/-- R35, R36: the steps of a stop. The request is written TAKEN; a switch not begun, and a load for an activation, are
REFUSED with CANCELLED, while a load for a check goes on; and both rails are ordered to hold, with snapshots in flight
cancelled (R168), where no switch runs, and else after it (R34); a rail held is ordered to close with FLUSHED; its flush
done orders the purge; and the second purge empties the ACTIVE bank, turns the Sequencers OFF, leaves the device BOUND
and writes STOP DONE. The step numbers shown are log entry 25, and that steps 5 and 6 fall inside the second purge is
log entry 27. The snapshots are cancelled rail A before rail B, behind the TAKEN and the requests cancelled (log entry
121). -/
def Obligations.StopRunsItsSteps : Prop :=
  ∀ (r : Rail) (n : Nat) (s : State),
    let start (begun : Bool) (q : Request) : StopInProgress :=
      { index := q.index, begun := begun, step := 1, held := ⟨false, false⟩, flushed := ⟨false, false⟩,
        purged := ⟨false, false⟩ }
    let begin_ (b : RailBlocks) : RailBlocks :=
      { b with seq := { b.seq with orders := b.seq.orders ++ [.hold] }, asm := { b.asm with orders := b.asm.orders ++ [.stopBegun] } }
    (∀ q rest, s.req.scan = q :: rest → s.device.scans = true → q.kind = 3 →
      let u : State := { s with req := { s.req with scan := rest } }
      (s.device ≠ .active → exec .stop s = .next (closeScan rest (u.refuse q .notActive))) ∧
      (s.device = .active → s.plans.stop.isSome = true → exec .stop s = .next (closeScan rest (u.refuse q .busy))) ∧
      (s.device = .active → s.plans.stop = none →
        let running := s.plans.protocol.any fun x => decide (x.step < 4)
        let unswitched (w : State) : State :=
          match s.plans.pendingActivation with
          | none => w
          | some a =>
            if a.fromActive && !running then
              (w.modPlans fun p => { p with pendingActivation := none, standby := .cleared }).complete a.index .refused
                .cancelled []
            else w
        let unloaded (w : State) : State :=
          match s.plans.load with
          | none => w
          | some l =>
            match l.purpose with
            | .check => w
            | .activate _ _ _ =>
              (w.modPlans fun p => { p with load := none, standby := .cleared }).complete l.index .refused .cancelled []
        let taken (begun : Bool) :=
          unloaded (unswitched ((u.take q).modPlans fun p => { p with stop := some (start begun q) }))
        (s.plans.protocol.isSome = true → exec .stop s = .next (closeScan rest (taken false))) ∧
        (s.plans.protocol = none → exec .stop s = .next
          (closeScan rest (State.snapshotsCancelled { taken true with rails := ⟨begin_ s.rails.a, begin_ s.rails.b⟩ }))))) ∧
    ∀ x, s.plans.stop = some x → s.device ≠ .locked →
      (s.plans.heldReports.get r = n + 1 → s.plans.protocol = none → x.begun = true → x.held.get r = false →
        exec (.railHeldReport r) s = .next ((s.modPlans fun p =>
          { p with heldReports := p.heldReports.set r n,
                   stop := some { x with held := x.held.set r true, step := max 2 x.step } }).modTrk r fun k =>
            { k with orders := k.orders ++ [.stop] })) ∧
      (s.plans.stopDone.get r = n + 1 → exec (.stopFlushDone r) s = .next ((s.modPlans fun p =>
        { p with stopDone := p.stopDone.set r n,
                 stop := some { x with flushed := x.flushed.set r true, step := max 4 x.step } }).modMrk r fun k =>
          { k with orders := k.orders ++ [.stopPurge] })) ∧
      (∀ rest, (s.rail r).mrk.orders = .stopPurge :: rest → (∀ other, other ≠ r → x.purged.get other = true) →
        ∃ t, exec (.markerStopPurge r) s = .next t ∧ t.device = (if s.device = .faulted then .faulted else .bound) ∧
          (s.device = .faulted → t.alarm.remembered = some .bound) ∧ t.plans.active = .cleared ∧ t.plans.stop = none ∧
          t.pos = s.pos ∧ t.coupling = { s.coupling with orders := s.coupling.orders ++ [.planEnded] } ∧
          (s.device ≠ .faulted → t.req.snapshot = ⟨none, none⟩) ∧
          (x.index < 8 → s.req.issued.length = 8 → (∀ o k, s.req.snapshot.get o = some k → k.index ≠ x.index) →
            t.req.taken.getD x.index none = none ∧ t.bus.causes.request = true ∧
              ∃ w, t.req.issued.getD x.index none = some w ∧ w.write.state = .done ∧ w.write.code = .ok ∧
                t.bus.trace[w.start + 3]? = some (.write (s.bus.context + 256 + 64 * x.index) (le8 ReqState.done.code))) ∧
          (t.rail r).mrk.queue = [] ∧ (s.alarm.sources.length = 15 → ∀ i, i < 12 →
            (t.alarm.sources.getD i (.cleared 0)).level = 4) ∧
          ∀ o, (t.rail o).seq.state = .off ∧ (t.rail o).seq.held = false ∧ (t.rail o).asm.stopping = false ∧
            (t.rail o).shot = none ∧ ∀ z ∈ (t.rail o).mrk.nozzles, z.desc = none ∧ z.position = none)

————

__EXERCISE DETAILS__
The expected answer is a copy of each line above containing "issued".

__RESULT OF THIS TASK__
          (x.index < 8 → s.req.issued.length = 8 → (∀ o k, s.req.snapshot.get o = some k → k.index ≠ x.index) →
              ∃ w, t.req.issued.getD x.index none = some w ∧ w.write.state = .done ∧ w.write.code = .ok ∧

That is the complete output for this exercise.